This hearty ground beef potato pie features a flaky golden crust encasing a savory filling of seasoned ground beef and tender potatoes, making it perfect for busy weeknights or cozy family dinners. The recipe uses simple pantry ingredients to create a nutritious and deeply satisfying comfort dish that's both budget-friendly and delicious.
Prep Time 20 minutes
Cook Time 45 minutes
Total Time 1 hour 5 minutes
Servings: 4 servings
Calories: 450

Ingredients
  

Ingredients
  • 1 lb ground beef (80/20 blend works best)
  • 2 medium potatoes, peeled and diced into ½-inch cubes
  • 1 medium onion, finely chopped
  • 2 cloves garlic, minced
  • 1 cup frozen mixed vegetables (peas, carrots, corn)
  • 2 tablespoons all-purpose flour
  • 1 cup beef broth
  • 1 teaspoon Worcestershire sauce
  • 1 teaspoon dried thyme
  • ½ teaspoon paprika
  • Salt and black pepper to taste
  • 2 tablespoons olive oil
  • 2 store-bought pie crusts (or homemade if preferred)
  • 1 egg, beaten (for egg wash)

Method
 

Instructions
  1. Heat olive oil in a large skillet over medium heat.
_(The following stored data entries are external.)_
-- ==== Sys2Proof/Word.lean ====
section
/-! DEFINITION. The word types of the machine (R10): bytes, 16-bit words, 13-bit cell addresses, and the pixel. -/

namespace Sys2Proof

/-- A byte: a memory cell, `A`, `X`, `Y`, `SP` (R10, R20 to R24). -/
abbrev Byte := BitVec 8

/-- A 16-bit value: `PC` and the effective addresses (R23, R189). -/
abbrev Word := BitVec 16

/-- A 13-bit address, the one every access is masked to (R30, R71). -/
abbrev Addr := BitVec 13

/-- One pixel of the frame buffer, "8-bit-per-channel RGB" (R40, R413). -/
structure RGB where
  r : Byte
  g : Byte
  b : Byte
  deriving DecidableEq, Repr, Inhabited

end Sys2Proof
end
Add the chopped onion and cook until softened, about 3-4 minutes. Add the minced garlic and cook for another minute until fragrant.
  2. Add the ground beef to the skillet, breaking it up with a spoon as it cooks. Cook until browned, about 5-7 minutes. Drain any excess fat if necessary.
  3. Sprinkle the flour over the beef mixture and stir to combine. Cook for 1 minute to remove the raw flour taste. Gradually pour in the beef broth while stirring constantly. Add the Worcestershire sauce, thyme, paprika, salt, and pepper.
  4. Add the diced potatoes and frozen vegetables to the skillet. Bring to a simmer, then reduce heat to low, cover, and cook for 10-12 minutes until potatoes are tender. Remove from heat and let cool slightly.
  5. Preheat your oven to 400°F (200°C). Place one pie crust in a 9-inch pie dish. Spoon the beef and potato filling into the crust. Place the second crust over the filling, crimp the edges to seal, and cut a few slits in the top to allow steam to escape.
  6. Brush the top crust with beaten egg for a golden finish. Bake for 25-30 minutes until the crust is golden brown and the filling is bubbling. Let rest for 10 minutes before serving.

Notes

Choose Russet potatoes for best results, let filling cool slightly before adding to crust to prevent sogginess, and customize vegetables to preference. Can be made ahead and frozen for later use.